И в странную дружбу с высоким,
Как юный орёл темноглазым,
Я словно в цветник предосенний
Походкою лёгкой вошла…
Это стихи о любви. О молодой любви. А стихи, написанные через полвека после них, наполнены другими, «заношенными» словами: «таинственный сумрак», «мёртвые взоры», «бесовская чёрная жажда», «таинственные знаки», «бессмертный брег», «клокочущая тьма», «мёртвые взоры», «заколдованная тень», «сожжённая тетрадь», «бездонная разлука», «таинственный склеп», «таинственный зной», «неутолённый стон» (штампы и лексика словно бы из бульварной прозы Серебряного века или из произведений эпигонов символизма).
От меня, как от той графини,
Шёл по лестнице винтовой,
Чтоб увидеть рассветный синий
Страшный час над страшной Невой.
Почему страшный? Да потому что судьба передёрнула карты:
«Германн вздрогнул: в самом деле, вместо туза у него стояла пиковая дама. Он не верил своим глазам, не понимая, как мог он обдёрнуться.
В эту минуту ему показалось, что Пиковая дама прищурилась и усмехнулась. Необыкновенное сходство поразило его…
— Старуха! — закричал он в ужасе».
А. А. попыталась протянуть трагическую нить своей судьбы аж до 60-х «оттепельных» годов. Сладострастный и жестокий Серебряный век спустя целую жизнь неожиданно догнал свою Клеопатру, свою жертву, обрамлённую «седым венцом», который «достался ей недаром» чуть ли не из рук Владыки тьмы, догнал и околдовал последним соблазном, последним в жизни романом и попытался вернуть её в карнавальное время, чтобы она сыграла прежнюю молодую роль, с которой так блистательно, играючи когда-то справлялась и за которую так дорого платила душой хозяину карнавала.
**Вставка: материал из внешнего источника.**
-- ==== Sys2Proof/Laws/PathCaddyServe.lean ====
section
/-!
SUPPORT. What the operations of Machine/CaddyServe.lean can do to the state: one path for each.
-/

set_option linter.all false

namespace Sys2Proof.Laws

open Sys2Proof Sys2Proof.Machine Sys2Proof.Safety

theorem path_readRequest {ks : List Kind} {s0 s : State} (r : Req) (i : Nat) (j : Nat) (offset : Nat)
    (hk : [.caddy, .log, .outs, .free] ⊆ ks) (h : Path ks s0 s) :
    Path ks s0 (State.readRequest s r i j offset) := by
  unfold State.readRequest
  repeat' (first
    | with_reducible assumption
    | extract_lets
    | with_reducible refine path_readEntry _ _ _ (List.Subset.trans (by decide) hk) ?_
    | with_reducible refine path_serve _ _ _ _ _ (List.Subset.trans (by decide) hk) (fun _ _ => ?_) ?_
    | with_reducible refine path_of_fst (by with_reducible assumption) ?_
    | split
    | dsimp +zetaDelta only)

theorem path_identifyRequest {ks : List Kind} {s0 s : State} (r : Req)
    (hk : [.caddy, .log, .outs] ⊆ ks) (h : Path ks s0 s) :
    Path ks s0 (State.identifyRequest s r) := by
  unfold State.identifyRequest
  repeat' (first
    | with_reducible assumption
    | extract_lets
    | with_reducible refine path_serve _ _ _ _ _ (List.Subset.trans (by decide) hk) (fun _ _ => ?_) ?_
    | with_reducible refine path_of_fst (by with_reducible assumption) ?_
    | split
    | dsimp +zetaDelta only)

theorem path_writeKind {ks : List Kind} {s0 s : State}
    (hk : [.update] ⊆ ks) (h : Path ks s0 s) :
    Path ks s0 (State.writeKind s).1 := by
  unfold State.writeKind
  repeat' (first
    | with_reducible assumption
    | extract_lets
    | with_reducible refine path_modUpdate _ (List.Subset.trans (by decide) hk) ?_
    | with_reducible refine path_of_fst (by with_reducible assumption) ?_
    | with_reducible refine path_ite (fun _ => ?_) (fun _ => ?_)
    | with_reducible refine path_ite_fst (fun _ => ?_) (fun _ => ?_)
    | split
    | dsimp +zetaDelta only)

theorem path_writeCursor {ks : List Kind} {s0 s : State} (route : Nat) (j : Nat) (v : Nat)
    (hk : [.log] ⊆ ks) (h : Path ks s0 s) :
    Path ks s0 (State.writeCursor s route j v) := by
  unfold State.writeCursor
  repeat' (first
    | with_reducible assumption
    | extract_lets
    | with_reducible refine path_of_fst (by with_reducible assumption) ?_
    | with_reducible refine path_ite (fun _ => ?_) (fun _ => ?_)
    | with_reducible refine path_ite_fst (fun _ => ?_) (fun _ => ?_)
    | split
    | fail_if_no_progress (with_reducible refine path_set_log _ (List.Subset.trans (by decide) hk) ?_)
    | dsimp +zetaDelta only)

theorem path_lowEffect {ks : List Kind} {s0 s : State} (r : Req) (i : Nat) (j : Nat) (bs : List Byte)
    (hk : [.time, .factory, .vals, .caddy, .log, .errq, .secState, .parts, .layoutGen, .queues, .sites, .siteState, .spareGen, .spareTime, .fles, .mem, .hbm, .guests, .notices, .streams, .ctr, .shadow, .colls, .credits, .fetches, .xfers, .pendingSrc, .kports, .iports, .tfb, .nor, .update, .recStage, .trustStage, .sec, .boot, .journal, .power, .sensors, .inputs, .bus, .commitWait, .applyWait, .outs, .free] ⊆ ks) (h : Path ks s0 s) :
    Path ks s0 (State.lowEffect s r i j bs).1 := by
  unfold State.lowEffect
  repeat' (first
    | with_reducible assumption
    | extract_lets
    | with_reducible refine path_ackErrors _ _ (List.Subset.trans (by decide) hk) ?_
    | with_reducible refine path_caddyReset _ _ (List.Subset.trans (by decide) hk) ?_
    | with_reducible refine path_clearLog _ (List.Subset.trans (by decide) hk) ?_
    | with_reducible refine path_releaseSnapshot (List.Subset.trans (by decide) hk) ?_
    | with_reducible refine path_resetSensor _ (List.Subset.trans (by decide) hk) ?_
    | with_reducible refine path_runControl _ _ _ (List.Subset.trans (by decide) hk) ?_
    | with_reducible refine path_savedEffect _ _ _ _ (List.Subset.trans (by decide) hk) ?_
    | with_reducible refine path_writeCursor _ _ _ (List.Subset.trans (by decide) hk) ?_
    | with_reducible refine path_writeDebug _ (List.Subset.trans (by decide) hk) ?_
    | with_reducible refine path_writeLayout _ (List.Subset.trans (by decide) hk) ?_
    | with_reducible refine path_writeMigration _ (List.Subset.trans (by decide) hk) ?_
    | with_reducible refine path_writePartner _ _ _ (List.Subset.trans (by decide) hk) ?_
    | with_reducible refine path_writeSnapshot _ (List.Subset.trans (by decide) hk) ?_
    | with_reducible refine path_writeTimebase _ (List.Subset.trans (by decide) hk) ?_
    | with_reducible refine path_writeVisibility _ (List.Subset.trans (by decide) hk) ?_
    | with_reducible refine path_writeWindowRequest _ _ _ (List.Subset.trans (by decide) hk) ?_
    | with_reducible refine path_done _ ?_
    | with_reducible refine path_of_fst (by with_reducible assumption) ?_
    | with_reducible refine path_ite (fun _ => ?_) (fun _ => ?_)
    | with_reducible refine path_ite_fst (fun _ => ?_) (fun _ => ?_)
    | split
    | dsimp +zetaDelta only)

theorem path_highEffect {ks : List Kind} {s0 s : State} (r : Req) (i : Nat) (j : Nat) (bs : List Byte)
    (hk : [.time, .factory, .vals, .caddy, .log, .errq, .secState, .parts, .layoutGen, .queues, .sites, .siteState, .spareGen, .spareTime, .fles, .mem, .hbm, .guests, .notices, .streams, .ctr, .shadow, .colls, .credits, .fetches, .xfers, .pendingSrc, .kports, .iports, .tfb, .nor, .update, .recStage, .trustStage, .sec, .boot, .journal, .power, .sensors, .inputs, .bus, .commitWait, .applyWait, .outs, .free] ⊆ ks) (h : Path ks s0 s) :
    Path ks s0 (State.highEffect s r i j bs).1 := by
  unfold State.highEffect
  repeat' (first
    | with_reducible assumption
    | extract_lets
    | with_reducible refine path_activate _ (List.Subset.trans (by decide) hk) ?_
    | with_reducible refine path_cancelUpdate (List.Subset.trans (by decide) hk) ?_
    | with_reducible refine path_declareLost _ _ (List.Subset.trans (by decide) hk) ?_
    | with_reducible refine path_eraseKeys _ (List.Subset.trans (by decide) hk) ?_
    | with_reducible refine path_recordControl _ _ _ _ (List.Subset.trans (by decide) hk) ?_
    | with_reducible refine path_requestSecState _ (List.Subset.trans (by decide) hk) ?_
    | with_reducible refine path_savedEffect _ _ _ _ (List.Subset.trans (by decide) hk) ?_
    | with_reducible refine path_spdmWrite _ _ (List.Subset.trans (by decide) hk) ?_
    | with_reducible refine path_stageRecord _ _ (List.Subset.trans (by decide) hk) ?_
    | with_reducible refine path_stageUpdate _ (List.Subset.trans (by decide) hk) ?_
    | with_reducible refine path_tfbSend _ _ (List.Subset.trans (by decide) hk) ?_
    | with_reducible refine path_verifyUpdate _ (List.Subset.trans (by decide) hk) ?_
    | with_reducible refine path_writeKind (List.Subset.trans (by decide) hk) ?_
    | with_reducible refine path_done _ ?_
    | with_reducible refine path_of_fst (by with_reducible assumption) ?_
    | with_reducible refine path_ite (fun _ => ?_) (fun _ => ?_)
    | with_reducible refine path_ite_fst (fun _ => ?_) (fun _ => ?_)
    | split
    | dsimp +zetaDelta only)

theorem path_entryEffect {ks : List Kind} {s0 s : State} (r : Req) (i : Nat) (j : Nat) (bs : List Byte)
    (hk : [.time, .factory, .vals, .caddy, .log, .errq, .secState, .parts, .layoutGen, .queues, .sites, .siteState, .spareGen, .spareTime, .fles, .mem, .hbm, .guests, .notices, .streams, .ctr, .shadow, .colls, .credits, .fetches, .xfers, .pendingSrc, .kports, .iports, .tfb, .nor, .update, .recStage, .trustStage, .sec, .boot, .journal, .power, .sensors, .inputs, .bus, .commitWait, .applyWait, .outs, .free] ⊆ ks) (h : Path ks s0 s) :
    Path ks s0 (State.entryEffect s r i j bs).1 := by
  unfold State.entryEffect
  repeat' (first
    | with_reducible assumption
    | extract_lets
    | with_reducible refine path_highEffect _ _ _ _ (List.Subset.trans (by decide) hk) ?_
    | with_reducible refine path_lowEffect _ _ _ _ (List.Subset.trans (by decide) hk) ?_
    | with_reducible refine path_of_fst (by with_reducible assumption) ?_
    | with_reducible refine path_ite (fun _ => ?_) (fun _ => ?_)
    | with_reducible refine path_ite_fst (fun _ => ?_) (fun _ => ?_)
    | split
    | dsimp +zetaDelta only)

theorem path_afterWrite {ks : List Kind} {s0 t : State} (s : State) (i : Nat) (j : Nat)
    (hk : [.parts, .queues, .mem, .hbm, .streams, .nor, .sec, .outs, .free] ⊆ ks) (h : Path ks s0 t) :
    Path ks s0 (State.afterWrite s t i j) := by
  unfold State.afterWrite
  repeat' (first
    | with_reducible assumption
    | extract_lets
    | with_reducible refine path_remeasured (List.Subset.trans (by decide) hk) ?_
    | with_reducible refine path_of_fst (by with_reducible assumption) ?_
    | with_reducible refine path_ite (fun _ => ?_) (fun _ => ?_)
    | with_reducible refine path_ite_fst (fun _ => ?_) (fun _ => ?_)
    | split
    | dsimp +zetaDelta only)

theorem path_dropSegments {ks : List Kind} {s0 s : State} (route : Route) (i : Nat) (j : Nat)
    (hk : [.caddy] ⊆ ks) (h : Path ks s0 s) :
    Path ks s0 (State.dropSegments s route i j) := by
  unfold State.dropSegments
  repeat' (first
    | with_reducible assumption
    | extract_lets
    | with_reducible refine path_of_fst (by with_reducible assumption) ?_
    | split
    | fail_if_no_progress (with_reducible refine path_set_caddy _ (List.Subset.trans (by decide) hk) ?_)
    | dsimp +zetaDelta only)

theorem path_takeSegment {ks : List Kind} {s0 s : State} (r : Req) (i : Nat) (j : Nat) (bs : List Byte) (offset : Nat) (total : Nat) (more : Bool)
    (hk : [.caddy] ⊆ ks) (h : Path ks s0 s) :
    Path ks s0 (State.takeSegment s r i j bs offset total more).1 := by
  unfold State.takeSegment
  repeat' (first
    | with_reducible assumption
    | extract_lets
    | with_reducible refine path_dropSegments _ _ _ (List.Subset.trans (by decide) hk) ?_
    | with_reducible refine path_of_fst (by with_reducible assumption) ?_
    | with_reducible refine path_ite (fun _ => ?_) (fun _ => ?_)
    | with_reducible refine path_ite_fst (fun _ => ?_) (fun _ => ?_)
    | split
    | fail_if_no_progress (with_reducible refine path_set_caddy _ (List.Subset.trans (by decide) hk) ?_)
    | dsimp +zetaDelta only)

theorem path_applyValue {ks : List Kind} {s0 s : State} (r : Req) (i : Nat) (j : Nat) (ty : Nat) (bs : List Byte)
    (hk : [.time, .factory, .vals, .caddy, .log, .errq, .secState, .parts, .layoutGen, .queues, .sites, .siteState, .spareGen, .spareTime, .fles, .mem, .hbm, .guests, .notices, .streams, .ctr, .shadow, .colls, .credits, .fetches, .xfers, .pendingSrc, .kports, .iports, .tfb, .nor, .update, .recStage, .trustStage, .sec, .boot, .journal, .power, .sensors, .inputs, .bus, .commitWait, .applyWait, .outs, .free] ⊆ ks) (h : Path ks s0 s) :
    Path ks s0 (State.applyValue s r i j ty bs).1 := by
  unfold State.applyValue
  repeat' (first
    | with_reducible assumption
    | extract_lets
    | with_reducible refine path_acceptWrite _ _ _ _ _ (List.Subset.trans (by decide) hk) ?_
    | with_reducible refine path_commitWrite _ _ _ _ (List.Subset.trans (by decide) hk) ?_
    | with_reducible refine path_entryEffect _ _ _ _ (List.Subset.trans (by decide) hk) ?_
    | with_reducible refine path_of_fst (by with_reducible assumption) ?_
    | with_reducible refine path_ite (fun _ => ?_) (fun _ => ?_)
    | with_reducible refine path_ite_fst (fun _ => ?_) (fun _ => ?_)
    | split
    | dsimp +zetaDelta only)

theorem path_segmentRequest {ks : List Kind} {s0 s : State} (r : Req) (i : Nat) (j : Nat) (ty : Nat) (bs : List Byte) (offset : Nat) (total : Nat) (more : Bool)
    (hk : [.time, .factory, .vals, .caddy, .log, .errq, .secState, .parts, .layoutGen, .queues, .sites, .siteState, .spareGen, .spareTime, .fles, .mem, .hbm, .guests, .notices, .streams, .ctr, .shadow, .colls, .credits, .fetches, .xfers, .pendingSrc, .kports, .iports, .tfb, .nor, .update, .recStage, .trustStage, .sec, .boot, .journal, .power, .sensors, .inputs, .bus, .commitWait, .applyWait, .outs, .free] ⊆ ks) (h : Path ks s0 s) :
    Path ks s0 (State.segmentRequest s r i j ty bs offset total more) := by
  unfold State.segmentRequest
  repeat' (first
    | with_reducible assumption
    | extract_lets
    | with_reducible refine path_applyValue _ _ _ _ _ (List.Subset.trans (by decide) hk) ?_
    | with_reducible refine path_serve _ _ _ _ _ (List.Subset.trans (by decide) hk) (fun _ _ => ?_) ?_
    | with_reducible refine path_takeSegment _ _ _ _ _ _ _ (List.Subset.trans (by decide) hk) ?_
    | with_reducible refine path_of_fst (by with_reducible assumption) ?_
    | with_reducible refine path_ite (fun _ => ?_) (fun _ => ?_)
    | with_reducible refine path_ite_fst (fun _ => ?_) (fun _ => ?_)
    | split
    | dsimp +zetaDelta only)

theorem path_writeRequest {ks : List Kind} {s0 s : State} (r : Req) (i : Nat) (j : Nat) (ty : Nat) (bs : List Byte) (offset : Nat) (total : Nat) (more : Bool)
    (hk : [.time, .factory, .vals, .caddy, .log, .errq, .secState, .parts, .layoutGen, .queues, .sites, .siteState, .spareGen, .spareTime, .fles, .mem, .hbm, .guests, .notices, .streams, .ctr, .shadow, .colls, .credits, .fetches, .xfers, .pendingSrc, .kports, .iports, .tfb, .nor, .update, .recStage, .trustStage, .sec, .boot, .journal, .power, .sensors, .inputs, .bus, .commitWait, .applyWait, .outs, .free] ⊆ ks) (h : Path ks s0 s) :
    Path ks s0 (State.writeRequest s r i j ty bs offset total more) := by
  unfold State.writeRequest
  repeat' (first
    | with_reducible assumption
    | extract_lets
    | with_reducible refine path_afterWrite _ _ _ (List.Subset.trans (by decide) hk) ?_
    | with_reducible refine path_applyValue _ _ _ _ _ (List.Subset.trans (by decide) hk) ?_
    | with_reducible refine path_segmentRequest _ _ _ _ _ _ _ _ (List.Subset.trans (by decide) hk) ?_
    | with_reducible refine path_serve _ _ _ _ _ (List.Subset.trans (by decide) hk) (fun _ _ => ?_) ?_
    | with_reducible refine path_of_fst (by with_reducible assumption) ?_
    | with_reducible refine path_ite (fun _ => ?_) (fun _ => ?_)
    | with_reducible refine path_ite_fst (fun _ => ?_) (fun _ => ?_)
    | split
    | dsimp +zetaDelta only)

theorem path_windowRequest {ks : List Kind} {s0 s : State}
    (hk : [.time, .factory, .vals, .caddy, .log, .errq, .secState, .parts, .layoutGen, .queues, .sites, .siteState, .spareGen, .spareTime, .fles, .mem, .hbm, .guests, .notices, .streams, .ctr, .shadow, .colls, .credits, .fetches, .xfers, .pendingSrc, .kports, .iports, .tfb, .nor, .update, .recStage, .trustStage, .sec, .boot, .journal, .power, .sensors, .inputs, .bus, .commitWait, .applyWait, .outs, .free] ⊆ ks) (h : Path ks s0 s) :
    Path ks s0 (State.windowRequest s) := by
  unfold State.windowRequest
  repeat' (first
    | with_reducible assumption
    | extract_lets
    | with_reducible refine path_identifyRequest _ (List.Subset.trans (by decide) hk) ?_
    | with_reducible refine path_readRequest _ _ _ _ (List.Subset.trans (by decide) hk) ?_
    | with_reducible refine path_serve _ _ _ _ _ (List.Subset.trans (by decide) hk) (fun _ _ => ?_) ?_
    | with_reducible refine path_writeRequest _ _ _ _ _ _ _ _ (List.Subset.trans (by decide) hk) ?_
    | with_reducible refine path_of_fst (by with_reducible assumption) ?_
    | with_reducible refine path_ite (fun _ => ?_) (fun _ => ?_)
    | with_reducible refine path_ite_fst (fun _ => ?_) (fun _ => ?_)
    | split
    | dsimp +zetaDelta only)

end Sys2Proof.Laws
end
Но, увы, ничего путного из этого фаустовского проекта не получилось. Её верные слуги — слова о любви, живущие своей жизнью, не узнали в облике старой Дамы свою повелительницу и не послушались её… Существует одна версия о предмете страсти «старой дамы», изложенная в книге бывшего ленинградского критика, ныне живущего в США, Владимира Исааковича Соловьёва о том, как однажды он рассказал «И. Б.» (Бродскому) про свою встречу с Борисом Слуцким, «как тот (Б. Слуцкий. — Ст. К.) раскрыл лежащий у меня на письменном столе нью-йоркский сборник И. Б. «Остановка в пустыне» и тут напал на нелестный о себе отзыв в предисловии Наймана. Ося огорчился, обозвал Наймана «подонком» и сообщил, что тот был последним любовником Ахматовой». (Владимир Соловьёв, «Три еврея». М., Захаров, 2002 г., стр. 304.)
Впрочем, это может быть не больше, чем сплетни, которых немало в ныне справедливо забытом сочинении В. Соловьёва, посвящённом его мелким разборкам с Александром Кушнером.
Но если И. Бродский (любимец Ахматовой) ничего не придумал, то это лишний раз свидетельствует о том, с какой пошлой бесцеремонностью относились питерские поэты («ахматовские сироты») к её памяти.
Красноречивей всего об этой бесцеремонности рассказывает сцена из воспоминаний Наймана о том,как они бесчинствовали на могиле Ахматовой: «Однажды зимой мы с Бродским поехали на могилу Ахматовой, ещё достаточно свежую. Мы увидели над ней новый крест, махину,огромный,металлический<…>Рядом валялся деревянный крест,простой,соразмерный, стоявший на могиле со дня похорон. Потом выяснилось,что новый сделан по заказу Льва Николаевича Гумилёвав в псковских мастерских народного промысла,но в ту минуту для нас, помнящих её живую неизмеримо острее, чем мёртвую, и всё ещё принадлежащую нам,а не смерти,родству и чьим бы то ни было эстетически-религиозным принципам (выделено мной.— Ст.К.), это было оскорбительно и невозможно,как ослепляющая зрение пощёчина. И мы принялись выдирать новый, чтобы поставить старый. Земля была промёрзшая,крест вкопан глубоко, ничего у нас не получилось. С кладбища мы отправились на дачу к Жирмунскому. Рассказали. Он встал с кресла, широко перекрестился и сказал торжественно:»Какое счастье! Два еврея вырывают православный крест из могилы— вы понимаете, что это значит?»